* [Exercise materials]
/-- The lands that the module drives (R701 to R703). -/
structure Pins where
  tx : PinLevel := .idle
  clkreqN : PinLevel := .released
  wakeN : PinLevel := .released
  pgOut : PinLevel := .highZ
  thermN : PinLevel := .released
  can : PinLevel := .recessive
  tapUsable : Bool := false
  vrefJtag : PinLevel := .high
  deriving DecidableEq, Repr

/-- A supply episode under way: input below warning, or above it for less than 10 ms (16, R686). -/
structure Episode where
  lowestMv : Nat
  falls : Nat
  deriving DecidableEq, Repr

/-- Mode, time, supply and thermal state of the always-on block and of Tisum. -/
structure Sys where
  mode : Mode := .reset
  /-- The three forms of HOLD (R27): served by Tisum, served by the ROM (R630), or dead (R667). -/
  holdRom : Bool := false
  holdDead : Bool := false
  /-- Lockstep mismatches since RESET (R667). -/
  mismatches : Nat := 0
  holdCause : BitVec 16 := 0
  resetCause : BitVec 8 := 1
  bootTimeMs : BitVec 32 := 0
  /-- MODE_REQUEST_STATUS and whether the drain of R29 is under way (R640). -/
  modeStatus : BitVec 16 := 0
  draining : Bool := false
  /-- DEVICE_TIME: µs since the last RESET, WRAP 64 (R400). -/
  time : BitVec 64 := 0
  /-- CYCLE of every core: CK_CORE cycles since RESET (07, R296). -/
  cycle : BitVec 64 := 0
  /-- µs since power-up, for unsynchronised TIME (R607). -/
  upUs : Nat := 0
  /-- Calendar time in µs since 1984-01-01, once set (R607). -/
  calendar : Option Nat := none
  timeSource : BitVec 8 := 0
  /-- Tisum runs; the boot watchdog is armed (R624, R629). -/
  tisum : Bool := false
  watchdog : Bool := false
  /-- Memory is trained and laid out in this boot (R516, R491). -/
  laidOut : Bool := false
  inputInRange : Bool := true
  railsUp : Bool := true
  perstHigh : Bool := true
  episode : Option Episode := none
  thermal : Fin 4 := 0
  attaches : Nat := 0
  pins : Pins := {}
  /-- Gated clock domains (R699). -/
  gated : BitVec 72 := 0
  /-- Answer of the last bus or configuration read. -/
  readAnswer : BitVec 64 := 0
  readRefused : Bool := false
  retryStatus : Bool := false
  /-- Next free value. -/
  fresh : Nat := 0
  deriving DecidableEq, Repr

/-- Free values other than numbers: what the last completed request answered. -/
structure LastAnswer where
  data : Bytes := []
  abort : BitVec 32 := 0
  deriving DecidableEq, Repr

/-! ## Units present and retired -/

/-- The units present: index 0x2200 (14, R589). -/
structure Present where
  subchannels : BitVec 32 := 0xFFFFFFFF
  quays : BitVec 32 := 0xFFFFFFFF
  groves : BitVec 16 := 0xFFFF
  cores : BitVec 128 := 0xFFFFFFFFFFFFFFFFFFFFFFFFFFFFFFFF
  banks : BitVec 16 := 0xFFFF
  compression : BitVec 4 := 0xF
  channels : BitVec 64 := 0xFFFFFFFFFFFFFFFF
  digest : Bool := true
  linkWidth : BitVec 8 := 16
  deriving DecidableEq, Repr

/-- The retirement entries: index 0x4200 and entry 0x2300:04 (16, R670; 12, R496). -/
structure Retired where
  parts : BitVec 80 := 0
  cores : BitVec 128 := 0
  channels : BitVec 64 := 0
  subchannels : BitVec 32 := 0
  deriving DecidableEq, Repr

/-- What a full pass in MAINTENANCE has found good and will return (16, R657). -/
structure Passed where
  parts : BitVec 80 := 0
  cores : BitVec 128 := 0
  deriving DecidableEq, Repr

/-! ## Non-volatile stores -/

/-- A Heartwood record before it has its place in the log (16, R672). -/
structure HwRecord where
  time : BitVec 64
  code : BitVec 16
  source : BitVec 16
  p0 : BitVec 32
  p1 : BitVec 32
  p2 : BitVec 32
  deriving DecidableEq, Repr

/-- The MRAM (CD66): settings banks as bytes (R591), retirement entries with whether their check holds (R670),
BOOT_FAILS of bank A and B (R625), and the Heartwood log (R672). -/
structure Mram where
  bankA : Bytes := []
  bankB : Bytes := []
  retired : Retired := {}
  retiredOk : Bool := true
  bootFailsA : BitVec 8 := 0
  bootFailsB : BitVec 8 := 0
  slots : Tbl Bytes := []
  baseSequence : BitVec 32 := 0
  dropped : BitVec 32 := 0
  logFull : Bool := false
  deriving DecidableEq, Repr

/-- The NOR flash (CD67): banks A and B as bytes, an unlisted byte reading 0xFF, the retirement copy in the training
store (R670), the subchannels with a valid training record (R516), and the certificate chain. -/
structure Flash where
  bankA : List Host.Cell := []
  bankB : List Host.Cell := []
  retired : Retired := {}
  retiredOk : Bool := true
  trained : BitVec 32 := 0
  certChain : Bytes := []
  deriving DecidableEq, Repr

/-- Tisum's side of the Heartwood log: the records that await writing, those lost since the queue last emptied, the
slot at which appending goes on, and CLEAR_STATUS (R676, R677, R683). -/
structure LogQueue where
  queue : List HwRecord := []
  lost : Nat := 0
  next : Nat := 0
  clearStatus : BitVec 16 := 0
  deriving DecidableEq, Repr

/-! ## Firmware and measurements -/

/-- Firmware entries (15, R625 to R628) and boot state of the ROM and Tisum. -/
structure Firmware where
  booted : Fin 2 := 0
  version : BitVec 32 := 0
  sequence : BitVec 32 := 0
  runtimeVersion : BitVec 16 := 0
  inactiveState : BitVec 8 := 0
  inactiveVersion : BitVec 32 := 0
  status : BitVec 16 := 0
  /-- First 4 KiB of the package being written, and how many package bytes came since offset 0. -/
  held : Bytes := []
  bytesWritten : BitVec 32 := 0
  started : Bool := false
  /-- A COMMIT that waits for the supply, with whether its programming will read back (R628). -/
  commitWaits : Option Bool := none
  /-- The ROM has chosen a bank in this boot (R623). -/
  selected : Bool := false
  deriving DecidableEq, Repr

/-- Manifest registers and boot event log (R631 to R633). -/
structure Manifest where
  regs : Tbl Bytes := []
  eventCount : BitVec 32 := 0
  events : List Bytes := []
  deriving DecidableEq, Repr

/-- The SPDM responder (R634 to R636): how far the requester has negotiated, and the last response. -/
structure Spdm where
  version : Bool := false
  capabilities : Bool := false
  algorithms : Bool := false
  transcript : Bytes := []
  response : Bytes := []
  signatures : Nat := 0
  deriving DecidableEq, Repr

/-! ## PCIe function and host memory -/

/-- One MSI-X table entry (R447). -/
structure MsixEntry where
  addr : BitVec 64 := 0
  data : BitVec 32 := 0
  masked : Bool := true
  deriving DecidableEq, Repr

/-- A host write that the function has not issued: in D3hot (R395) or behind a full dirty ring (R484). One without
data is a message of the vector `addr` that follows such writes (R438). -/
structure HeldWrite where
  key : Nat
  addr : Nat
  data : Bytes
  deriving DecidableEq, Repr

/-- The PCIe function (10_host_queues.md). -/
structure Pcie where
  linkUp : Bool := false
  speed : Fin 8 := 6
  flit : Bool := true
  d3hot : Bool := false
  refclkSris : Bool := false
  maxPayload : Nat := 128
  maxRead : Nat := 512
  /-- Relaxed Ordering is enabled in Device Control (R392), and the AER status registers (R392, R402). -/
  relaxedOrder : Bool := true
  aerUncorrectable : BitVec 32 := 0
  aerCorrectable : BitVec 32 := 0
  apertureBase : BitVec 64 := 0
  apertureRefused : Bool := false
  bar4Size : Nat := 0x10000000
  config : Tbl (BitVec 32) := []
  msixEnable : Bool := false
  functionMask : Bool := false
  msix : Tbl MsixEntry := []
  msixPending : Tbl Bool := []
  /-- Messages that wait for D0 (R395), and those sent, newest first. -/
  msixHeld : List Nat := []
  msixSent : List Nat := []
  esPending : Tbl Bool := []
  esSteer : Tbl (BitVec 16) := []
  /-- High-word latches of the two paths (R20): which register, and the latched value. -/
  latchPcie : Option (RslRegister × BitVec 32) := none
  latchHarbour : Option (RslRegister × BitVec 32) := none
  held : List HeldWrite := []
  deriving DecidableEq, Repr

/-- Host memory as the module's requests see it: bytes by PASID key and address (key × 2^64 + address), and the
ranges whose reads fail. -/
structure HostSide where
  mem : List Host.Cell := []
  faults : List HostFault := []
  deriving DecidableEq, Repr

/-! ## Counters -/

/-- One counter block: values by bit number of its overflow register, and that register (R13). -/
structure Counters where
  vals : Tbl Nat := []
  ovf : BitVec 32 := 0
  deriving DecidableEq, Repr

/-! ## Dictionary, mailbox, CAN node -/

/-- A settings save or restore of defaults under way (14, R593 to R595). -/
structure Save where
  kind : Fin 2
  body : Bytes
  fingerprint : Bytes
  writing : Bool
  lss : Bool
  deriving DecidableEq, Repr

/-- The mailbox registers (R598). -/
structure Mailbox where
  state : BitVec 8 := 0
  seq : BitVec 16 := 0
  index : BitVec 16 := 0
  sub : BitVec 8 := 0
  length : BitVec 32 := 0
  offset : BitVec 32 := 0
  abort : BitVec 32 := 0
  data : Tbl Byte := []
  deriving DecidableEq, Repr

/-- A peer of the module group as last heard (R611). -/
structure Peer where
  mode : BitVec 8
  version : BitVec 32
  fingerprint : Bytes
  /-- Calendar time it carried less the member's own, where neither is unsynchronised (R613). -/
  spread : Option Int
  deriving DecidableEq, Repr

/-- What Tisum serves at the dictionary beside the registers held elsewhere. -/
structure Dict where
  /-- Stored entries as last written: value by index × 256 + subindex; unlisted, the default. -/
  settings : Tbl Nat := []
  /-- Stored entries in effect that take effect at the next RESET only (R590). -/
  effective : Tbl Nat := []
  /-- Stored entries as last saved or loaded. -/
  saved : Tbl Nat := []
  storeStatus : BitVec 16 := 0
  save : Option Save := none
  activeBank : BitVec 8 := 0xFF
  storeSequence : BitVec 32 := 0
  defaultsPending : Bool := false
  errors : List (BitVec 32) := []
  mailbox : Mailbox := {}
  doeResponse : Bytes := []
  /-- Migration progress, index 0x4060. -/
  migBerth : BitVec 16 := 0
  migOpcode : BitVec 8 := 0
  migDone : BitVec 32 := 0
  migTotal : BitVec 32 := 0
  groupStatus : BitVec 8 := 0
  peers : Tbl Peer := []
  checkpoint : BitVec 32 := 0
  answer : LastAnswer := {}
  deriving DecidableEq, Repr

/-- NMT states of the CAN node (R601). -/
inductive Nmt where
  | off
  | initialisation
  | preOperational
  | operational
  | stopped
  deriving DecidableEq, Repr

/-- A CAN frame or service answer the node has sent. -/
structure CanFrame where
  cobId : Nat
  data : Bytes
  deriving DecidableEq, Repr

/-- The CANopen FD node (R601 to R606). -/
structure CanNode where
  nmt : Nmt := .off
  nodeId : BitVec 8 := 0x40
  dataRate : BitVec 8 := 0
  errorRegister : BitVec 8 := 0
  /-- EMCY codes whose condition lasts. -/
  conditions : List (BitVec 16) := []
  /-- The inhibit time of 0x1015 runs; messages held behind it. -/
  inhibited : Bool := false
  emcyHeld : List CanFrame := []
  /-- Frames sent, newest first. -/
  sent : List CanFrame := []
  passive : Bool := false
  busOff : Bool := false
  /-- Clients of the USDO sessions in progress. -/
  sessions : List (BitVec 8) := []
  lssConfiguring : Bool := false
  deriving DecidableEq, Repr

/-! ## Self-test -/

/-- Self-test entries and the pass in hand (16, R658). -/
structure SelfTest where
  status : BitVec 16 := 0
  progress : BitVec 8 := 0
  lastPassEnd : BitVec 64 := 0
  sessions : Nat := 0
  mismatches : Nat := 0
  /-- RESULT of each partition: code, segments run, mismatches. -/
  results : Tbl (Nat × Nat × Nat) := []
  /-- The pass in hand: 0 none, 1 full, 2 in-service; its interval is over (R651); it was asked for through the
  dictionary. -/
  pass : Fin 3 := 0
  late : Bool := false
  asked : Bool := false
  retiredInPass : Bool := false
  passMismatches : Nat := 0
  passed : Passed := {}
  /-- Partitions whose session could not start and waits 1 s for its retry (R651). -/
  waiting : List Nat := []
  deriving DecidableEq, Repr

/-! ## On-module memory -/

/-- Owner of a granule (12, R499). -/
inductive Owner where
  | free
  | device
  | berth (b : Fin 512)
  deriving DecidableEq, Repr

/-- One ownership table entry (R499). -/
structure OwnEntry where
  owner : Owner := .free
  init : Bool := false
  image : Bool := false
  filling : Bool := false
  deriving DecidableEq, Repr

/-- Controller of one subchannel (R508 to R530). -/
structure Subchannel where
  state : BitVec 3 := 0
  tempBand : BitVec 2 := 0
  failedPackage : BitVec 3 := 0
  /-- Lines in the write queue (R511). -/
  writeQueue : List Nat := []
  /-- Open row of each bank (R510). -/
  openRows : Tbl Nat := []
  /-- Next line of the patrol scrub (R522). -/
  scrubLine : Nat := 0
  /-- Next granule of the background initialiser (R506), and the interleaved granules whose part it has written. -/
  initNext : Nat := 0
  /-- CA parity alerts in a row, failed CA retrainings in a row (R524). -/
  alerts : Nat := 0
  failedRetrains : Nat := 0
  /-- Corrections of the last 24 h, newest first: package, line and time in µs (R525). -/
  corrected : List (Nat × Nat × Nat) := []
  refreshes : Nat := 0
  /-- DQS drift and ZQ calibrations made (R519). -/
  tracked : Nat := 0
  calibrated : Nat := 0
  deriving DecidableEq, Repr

* [Description of the task] Check each line of the data above for the string "lost", and copy the ones that have it.

* [Task answer]
/-- Tisum's side of the Heartwood log: the records that await writing, those lost since the queue last emptied, the
  lost : Nat := 0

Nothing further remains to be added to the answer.